The task of managing flights at an airport, or the airport ground movement problem as it is often called, is in principal a routing and scheduling problem. The objective is to ensure that at any given time no two flights must conflict with one another. Moreover, working with a smaller airport that has fewer active flights during peak hours, one can rely on simpler algorithms for finding the optimal routing as opposed to larger airports where more complex ones are needed. Therefore, the purpose of this project is to investigate the complex network of commercial airline flights using network analysis and graph theory to reflect a typical airline’s network structure and suggest strategies of flight as related to intrinsic constraints and economic conditions for the specific airline. Specifically, the focus of this project is to investigate the following:

  1. Finding the shortest path between any two airports given multiple time constraints of specific flights.
  2. Understanding flight demand for the perspective of carriers and passengers and determining which routes can maximize profitability.
  3. Further optimizing profitability and timeliness by testing rerouted flights and changing flight schedules.

Limitations


The U.S. Department of Transportation’s Bureau of Transportation Statistics tracked the on-time performance of domestic flights operated by large air carriers in 2015. This dataset has over 5.8 million observations. Unfortunately, outdated equipment did not allow for high-speed data processing of this capacity. Because of this, data reduction was necessary, and so the time frame of the data changed from one year to 3 months. Specifically, the data was divided to utilized flight dates that fell within the Summer, i.e. 20th June to 22nd September since it is typically one of the busiest periods to traveling other than the Christmas holiday.


Methodology


The aim of routing and scheduling flights at an airport is often to reduce the overall travel time of flights, reduce the number of canceled flights, or increase the overall punctuality of flights, while simultaneously reducing the environmental impact of the industry. Often these problems can be solved by modelling a transportation network as a graph where edge weights depict constraints on the corresponding connection, and the best connection is typically computed by Dijkstra’s algorithm. But with the addition of the route network topographies, this project aims to also reduce other impactful constraints such as the contributors of delay and the costs of a journey. Therefore, possible approaches to these problems will be presented. Below is a general overview of main concept this project will be exploring into.


Graph Theory


A graph \(G = (V,E)\) is a representation of a finite set of vertices \(V\), and a finite set of edges \(E\) whose elements are unordered pairs of distinct edges \((i, j)\).

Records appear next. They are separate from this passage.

/-! ### modOb -/

@[simp] theorem modOb_pending (s : State) (n : Nat) (f : Obs → Obs) : (s.modOb n f).pending = s.pending := rfl
@[simp] theorem modOb_free (s : State) (n : Nat) (f : Obs → Obs) : (s.modOb n f).free = s.free := rfl
@[simp] theorem modOb_held (s : State) (n : Nat) (f : Obs → Obs) : (s.modOb n f).held = s.held := rfl
@[simp] theorem modOb_now (s : State) (n : Nat) (f : Obs → Obs) : (s.modOb n f).now = s.now := rfl
@[simp] theorem modOb_regs (s : State) (n : Nat) (f : Obs → Obs) : (s.modOb n f).regs = s.regs := rfl
@[simp] theorem modOb_staged (s : State) (n : Nat) (f : Obs → Obs) : (s.modOb n f).staged = s.staged := rfl
@[simp] theorem modOb_snaps (s : State) (n : Nat) (f : Obs → Obs) : (s.modOb n f).snaps = s.snaps := rfl
@[simp] theorem modOb_frm (s : State) (n : Nat) (f : Obs → Obs) : (s.modOb n f).frm = s.frm := rfl
@[simp] theorem modOb_cfg (s : State) (n : Nat) (f : Obs → Obs) : (s.modOb n f).cfg = s.cfg := rfl
@[simp] theorem modOb_log (s : State) (n : Nat) (f : Obs → Obs) : (s.modOb n f).log = s.log := rfl
@[simp] theorem modOb_nvs (s : State) (n : Nat) (f : Obs → Obs) : (s.modOb n f).nvs = s.nvs := rfl
@[simp] theorem modOb_backup (s : State) (n : Nat) (f : Obs → Obs) : (s.modOb n f).backup = s.backup := rfl
@[simp] theorem modOb_guard (s : State) (n : Nat) (f : Obs → Obs) : (s.modOb n f).guard = s.guard := rfl
@[simp] theorem modOb_sup (s : State) (n : Nat) (f : Obs → Obs) : (s.modOb n f).sup = s.sup := rfl
@[simp] theorem modOb_net (s : State) (n : Nat) (f : Obs → Obs) : (s.modOb n f).net = s.net := rfl
@[simp] theorem modOb_axes (s : State) (n : Nat) (f : Obs → Obs) : (s.modOb n f).axes = s.axes := rfl
@[simp] theorem modOb_herds (s : State) (n : Nat) (f : Obs → Obs) : (s.modOb n f).herds = s.herds := rfl
@[simp] theorem modOb_latchQ (s : State) (n : Nat) (f : Obs → Obs) : (s.modOb n f).latchQ = s.latchQ := rfl
@[simp] theorem modOb_sub (s : State) (n : Nat) (f : Obs → Obs) : (s.modOb n f).sub = s.sub := rfl
@[simp] theorem modOb_vm (s : State) (n : Nat) (f : Obs → Obs) : (s.modOb n f).vm = s.vm := rfl
@[simp] theorem modOb_balls (s : State) (n : Nat) (f : Obs → Obs) : (s.modOb n f).balls = s.balls := rfl
@[simp] theorem modOb_chans (s : State) (n : Nat) (f : Obs → Obs) : (s.modOb n f).chans = s.chans := rfl
@[simp] theorem modOb_bridges (s : State) (n : Nat) (f : Obs → Obs) : (s.modOb n f).bridges = s.bridges := rfl
@[simp] theorem modOb_pwmAxes (s : State) (n : Nat) (f : Obs → Obs) : (s.modOb n f).pwmAxes = s.pwmAxes := rfl
@[simp] theorem modOb_aux (s : State) (n : Nat) (f : Obs → Obs) : (s.modOb n f).aux = s.aux := rfl
@[simp] theorem modOb_timers (s : State) (n : Nat) (f : Obs → Obs) : (s.modOb n f).timers = s.timers := rfl
@[simp] theorem modOb_phases (s : State) (n : Nat) (f : Obs → Obs) : (s.modOb n f).phases = s.phases := rfl
@[simp] theorem modOb_curs (s : State) (n : Nat) (f : Obs → Obs) : (s.modOb n f).curs = s.curs := rfl
@[simp] theorem modOb_fbks (s : State) (n : Nat) (f : Obs → Obs) : (s.modOb n f).fbks = s.fbks := rfl
@[simp] theorem modOb_dcb (s : State) (n : Nat) (f : Obs → Obs) : (s.modOb n f).dcb = s.dcb := rfl
@[simp] theorem modOb_cmp (s : State) (n : Nat) (f : Obs → Obs) : (s.modOb n f).cmp = s.cmp := rfl
@[simp] theorem modOb_pmc (s : State) (n : Nat) (f : Obs → Obs) : (s.modOb n f).pmc = s.pmc := rfl
@[simp] theorem modOb_host (s : State) (n : Nat) (f : Obs → Obs) : (s.modOb n f).host = s.host := rfl
@[simp] theorem modOb_dbg (s : State) (n : Nat) (f : Obs → Obs) : (s.modOb n f).dbg = s.dbg := rfl
@[simp] theorem modOb_rd (s : State) (n : Nat) (f : Obs → Obs) (a : Nat) : (s.modOb n f).rd a = s.rd a := rfl
@[simp] theorem modOb_get (s : State) (n : Nat) (f : Obs → Obs) (g : Fld) : (s.modOb n f).get g = s.get g := rfl
@[simp] theorem modOb_flag (s : State) (n : Nat) (f : Obs → Obs) (g : Fld) : (s.modOb n f).flag g = s.flag g := rfl

/-! ### modCur -/

@[simp] theorem modCur_pending (s : State) (n : Nat) (f : CurAxis → CurAxis) : (s.modCur n f).pending = s.pending := rfl
@[simp] theorem modCur_free (s : State) (n : Nat) (f : CurAxis → CurAxis) : (s.modCur n f).free = s.free := rfl
@[simp] theorem modCur_held (s : State) (n : Nat) (f : CurAxis → CurAxis) : (s.modCur n f).held = s.held := rfl
@[simp] theorem modCur_now (s : State) (n : Nat) (f : CurAxis → CurAxis) : (s.modCur n f).now = s.now := rfl
@[simp] theorem modCur_regs (s : State) (n : Nat) (f : CurAxis → CurAxis) : (s.modCur n f).regs = s.regs := rfl
@[simp] theorem modCur_staged (s : State) (n : Nat) (f : CurAxis → CurAxis) : (s.modCur n f).staged = s.staged := rfl
@[simp] theorem modCur_snaps (s : State) (n : Nat) (f : CurAxis → CurAxis) : (s.modCur n f).snaps = s.snaps := rfl
@[simp] theorem modCur_frm (s : State) (n : Nat) (f : CurAxis → CurAxis) : (s.modCur n f).frm = s.frm := rfl
@[simp] theorem modCur_cfg (s : State) (n : Nat) (f : CurAxis → CurAxis) : (s.modCur n f).cfg = s.cfg := rfl
@[simp] theorem modCur_log (s : State) (n : Nat) (f : CurAxis → CurAxis) : (s.modCur n f).log = s.log := rfl
@[simp] theorem modCur_nvs (s : State) (n : Nat) (f : CurAxis → CurAxis) : (s.modCur n f).nvs = s.nvs := rfl
@[simp] theorem modCur_backup (s : State) (n : Nat) (f : CurAxis → CurAxis) : (s.modCur n f).backup = s.backup := rfl
@[simp] theorem modCur_guard (s : State) (n : Nat) (f : CurAxis → CurAxis) : (s.modCur n f).guard = s.guard := rfl
@[simp] theorem modCur_sup (s : State) (n : Nat) (f : CurAxis → CurAxis) : (s.modCur n f).sup = s.sup := rfl
@[simp] theorem modCur_net (s : State) (n : Nat) (f : CurAxis → CurAxis) : (s.modCur n f).net = s.net := rfl
@[simp] theorem modCur_axes (s : State) (n : Nat) (f : CurAxis → CurAxis) : (s.modCur n f).axes = s.axes := rfl
@[simp] theorem modCur_herds (s : State) (n : Nat) (f : CurAxis → CurAxis) : (s.modCur n f).herds = s.herds := rfl
@[simp] theorem modCur_latchQ (s : State) (n : Nat) (f : CurAxis → CurAxis) : (s.modCur n f).latchQ = s.latchQ := rfl
@[simp] theorem modCur_sub (s : State) (n : Nat) (f : CurAxis → CurAxis) : (s.modCur n f).sub = s.sub := rfl
@[simp] theorem modCur_vm (s : State) (n : Nat) (f : CurAxis → CurAxis) : (s.modCur n f).vm = s.vm := rfl
@[simp] theorem modCur_balls (s : State) (n : Nat) (f : CurAxis → CurAxis) : (s.modCur n f).balls = s.balls := rfl
@[simp] theorem modCur_chans (s : State) (n : Nat) (f : CurAxis → CurAxis) : (s.modCur n f).chans = s.chans := rfl
@[simp] theorem modCur_bridges (s : State) (n : Nat) (f : CurAxis → CurAxis) : (s.modCur n f).bridges = s.bridges := rfl
@[simp] theorem modCur_pwmAxes (s : State) (n : Nat) (f : CurAxis → CurAxis) : (s.modCur n f).pwmAxes = s.pwmAxes := rfl
@[simp] theorem modCur_aux (s : State) (n : Nat) (f : CurAxis → CurAxis) : (s.modCur n f).aux = s.aux := rfl
@[simp] theorem modCur_timers (s : State) (n : Nat) (f : CurAxis → CurAxis) : (s.modCur n f).timers = s.timers := rfl
@[simp] theorem modCur_phases (s : State) (n : Nat) (f : CurAxis → CurAxis) : (s.modCur n f).phases = s.phases := rfl
@[simp] theorem modCur_fbks (s : State) (n : Nat) (f : CurAxis → CurAxis) : (s.modCur n f).fbks = s.fbks := rfl
@[simp] theorem modCur_obss (s : State) (n : Nat) (f : CurAxis → CurAxis) : (s.modCur n f).obss = s.obss := rfl
@[simp] theorem modCur_dcb (s : State) (n : Nat) (f : CurAxis → CurAxis) : (s.modCur n f).dcb = s.dcb := rfl
@[simp] theorem modCur_cmp (s : State) (n : Nat) (f : CurAxis → CurAxis) : (s.modCur n f).cmp = s.cmp := rfl
@[simp] theorem modCur_pmc (s : State) (n : Nat) (f : CurAxis → CurAxis) : (s.modCur n f).pmc = s.pmc := rfl
@[simp] theorem modCur_host (s : State) (n : Nat) (f : CurAxis → CurAxis) : (s.modCur n f).host = s.host := rfl
@[simp] theorem modCur_dbg (s : State) (n : Nat) (f : CurAxis → CurAxis) : (s.modCur n f).dbg = s.dbg := rfl
@[simp] theorem modCur_rd (s : State) (n : Nat) (f : CurAxis → CurAxis) (a : Nat) : (s.modCur n f).rd a = s.rd a := rfl
@[simp] theorem modCur_get (s : State) (n : Nat) (f : CurAxis → CurAxis) (g : Fld) : (s.modCur n f).get g = s.get g := rfl
@[simp] theorem modCur_flag (s : State) (n : Nat) (f : CurAxis → CurAxis) (g : Fld) : (s.modCur n f).flag g = s.flag g := rfl

/-! ### modPh -/

@[simp] theorem modPh_pending (s : State) (i : Nat) (f : Phase → Phase) : (s.modPh i f).pending = s.pending := rfl
@[simp] theorem modPh_free (s : State) (i : Nat) (f : Phase → Phase) : (s.modPh i f).free = s.free := rfl
@[simp] theorem modPh_held (s : State) (i : Nat) (f : Phase → Phase) : (s.modPh i f).held = s.held := rfl
@[simp] theorem modPh_now (s : State) (i : Nat) (f : Phase → Phase) : (s.modPh i f).now = s.now := rfl
@[simp] theorem modPh_regs (s : State) (i : Nat) (f : Phase → Phase) : (s.modPh i f).regs = s.regs := rfl
@[simp] theorem modPh_staged (s : State) (i : Nat) (f : Phase → Phase) : (s.modPh i f).staged = s.staged := rfl
@[simp] theorem modPh_snaps (s : State) (i : Nat) (f : Phase → Phase) : (s.modPh i f).snaps = s.snaps := rfl
@[simp] theorem modPh_frm (s : State) (i : Nat) (f : Phase → Phase) : (s.modPh i f).frm = s.frm := rfl
@[simp] theorem modPh_cfg (s : State) (i : Nat) (f : Phase → Phase) : (s.modPh i f).cfg = s.cfg := rfl
@[simp] theorem modPh_log (s : State) (i : Nat) (f : Phase → Phase) : (s.modPh i f).log = s.log := rfl
@[simp] theorem modPh_nvs (s : State) (i : Nat) (f : Phase → Phase) : (s.modPh i f).nvs = s.nvs := rfl
@[simp] theorem modPh_backup (s : State) (i : Nat) (f : Phase → Phase) : (s.modPh i f).backup = s.backup := rfl
@[simp] theorem modPh_guard (s : State) (i : Nat) (f : Phase → Phase) : (s.modPh i f).guard = s.guard := rfl
@[simp] theorem modPh_sup (s : State) (i : Nat) (f : Phase → Phase) : (s.modPh i f).sup = s.sup := rfl
@[simp] theorem modPh_net (s : State) (i : Nat) (f : Phase → Phase) : (s.modPh i f).net = s.net := rfl
@[simp] theorem modPh_axes (s : State) (i : Nat) (f : Phase → Phase) : (s.modPh i f).axes = s.axes := rfl
@[simp] theorem modPh_herds (s : State) (i : Nat) (f : Phase → Phase) : (s.modPh i f).herds = s.herds := rfl
@[simp] theorem modPh_latchQ (s : State) (i : Nat) (f : Phase → Phase) : (s.modPh i f).latchQ = s.latchQ := rfl
@[simp] theorem modPh_sub (s : State) (i : Nat) (f : Phase → Phase) : (s.modPh i f).sub = s.sub := rfl
@[simp] theorem modPh_vm (s : State) (i : Nat) (f : Phase → Phase) : (s.modPh i f).vm = s.vm := rfl
@[simp] theorem modPh_balls (s : State) (i : Nat) (f : Phase → Phase) : (s.modPh i f).balls = s.balls := rfl
@[simp] theorem modPh_chans (s : State) (i : Nat) (f : Phase → Phase) : (s.modPh i f).chans = s.chans := rfl
@[simp] theorem modPh_bridges (s : State) (i : Nat) (f : Phase → Phase) : (s.modPh i f).bridges = s.bridges := rfl
@[simp] theorem modPh_pwmAxes (s : State) (i : Nat) (f : Phase → Phase) : (s.modPh i f).pwmAxes = s.pwmAxes := rfl
@[simp] theorem modPh_aux (s : State) (i : Nat) (f : Phase → Phase) : (s.modPh i f).aux = s.aux := rfl
@[simp] theorem modPh_timers (s : State) (i : Nat) (f : Phase → Phase) : (s.modPh i f).timers = s.timers := rfl
@[simp] theorem modPh_curs (s : State) (i : Nat) (f : Phase → Phase) : (s.modPh i f).curs = s.curs := rfl
@[simp] theorem modPh_fbks (s : State) (i : Nat) (f : Phase → Phase) : (s.modPh i f).fbks = s.fbks := rfl
@[simp] theorem modPh_obss (s : State) (i : Nat) (f : Phase → Phase) : (s.modPh i f).obss = s.obss := rfl
@[simp] theorem modPh_dcb (s : State) (i : Nat) (f : Phase → Phase) : (s.modPh i f).dcb = s.dcb := rfl
@[simp] theorem modPh_cmp (s : State) (i : Nat) (f : Phase → Phase) : (s.modPh i f).cmp = s.cmp := rfl
@[simp] theorem modPh_pmc (s : State) (i : Nat) (f : Phase → Phase) : (s.modPh i f).pmc = s.pmc := rfl
@[simp] theorem modPh_host (s : State) (i : Nat) (f : Phase → Phase) : (s.modPh i f).host = s.host := rfl
@[simp] theorem modPh_dbg (s : State) (i : Nat) (f : Phase → Phase) : (s.modPh i f).dbg = s.dbg := rfl
@[simp] theorem modPh_rd (s : State) (i : Nat) (f : Phase → Phase) (a : Nat) : (s.modPh i f).rd a = s.rd a := rfl
@[simp] theorem modPh_get (s : State) (i : Nat) (f : Phase → Phase) (g : Fld) : (s.modPh i f).get g = s.get g := rfl
@[simp] theorem modPh_flag (s : State) (i : Nat) (f : Phase → Phase) (g : Fld) : (s.modPh i f).flag g = s.flag g := rfl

In this project, the edges will have a specified direction. A directed edge \(e_{ij}\) is an edge where the vertices \(i\) and \(j\) are ordered, and it is said that \(i\) is the start vertex while \(j\) is the end vertex of the edge. In addition to edge directions, edge weights may be associated with each edge. These weights may represent travel distance, travel time, or the importance of one edge over another such as a flight connection.

By ordering a list of such vertices \((v_1, v_2, . . . , v_k)\), there is a formation of a path in the graph, provided that each adjacent pair of vertices is connected by an edge. The notation \(x \in G\) denotes \(x\) as any point on the graph \(G\) (along an edge or at a vertex). A weight or a length may be associated with each edge \(v_i, v_j \in E\).


Network Flow


The shortest path problem is perhaps the simplest instance of all network flow problems. It involves finding the shortest path from one point to another. The length of a path is the distance from the starting point to the end point. More formally, given a directed graph G and two distinct vertices \(s, t \in V\). If each edge has some length \(c_{ij}\) , find the shortest path from the source vertex s to the sink vertex t.

In this project, the length of a path is the distance from an origin airport to the destination airport, and the edges can be weighted with time it takes to travel, the fuel consumption or the reliability, etc. One can easily see how this model can be applied to finding the shortest can be constantly applied in flight network analyses. Moreover, it should also be noted that the Bellman-Ford algorithm is used. It is an extension of Dijkstra’s algorithm which calculates the shortest distance from the source point to all the vertices. While Dijkstra’s algorithm just works for edges with positive weights, the Bellman-Ford algorithm works for negative weights as well. A negative weight can be any time variable, such as an early departure or a late arrival.


R Packages


Below is a list of all the necessary R packages utilized in this project.

library(tidyverse)
library(igraph)
library(geosphere)
library(maps)
library(ggraph)
library(kableExtra)
library(linprog)
library(pracma)
library(lpSolve)
library(PairViz)

Data Description


The U.S. Department of Transportation’s Bureau of Transportation Statistics tracked the on-time performance of domestic flights operated by large air carriers in 2015. This dataset contains summary information on the number of on-time, delayed, cancelled, and diverted flights published in Department’s monthly Air Travel Consumer Report. The dataset was retrieved from kaggle.com on 2nd March 2020.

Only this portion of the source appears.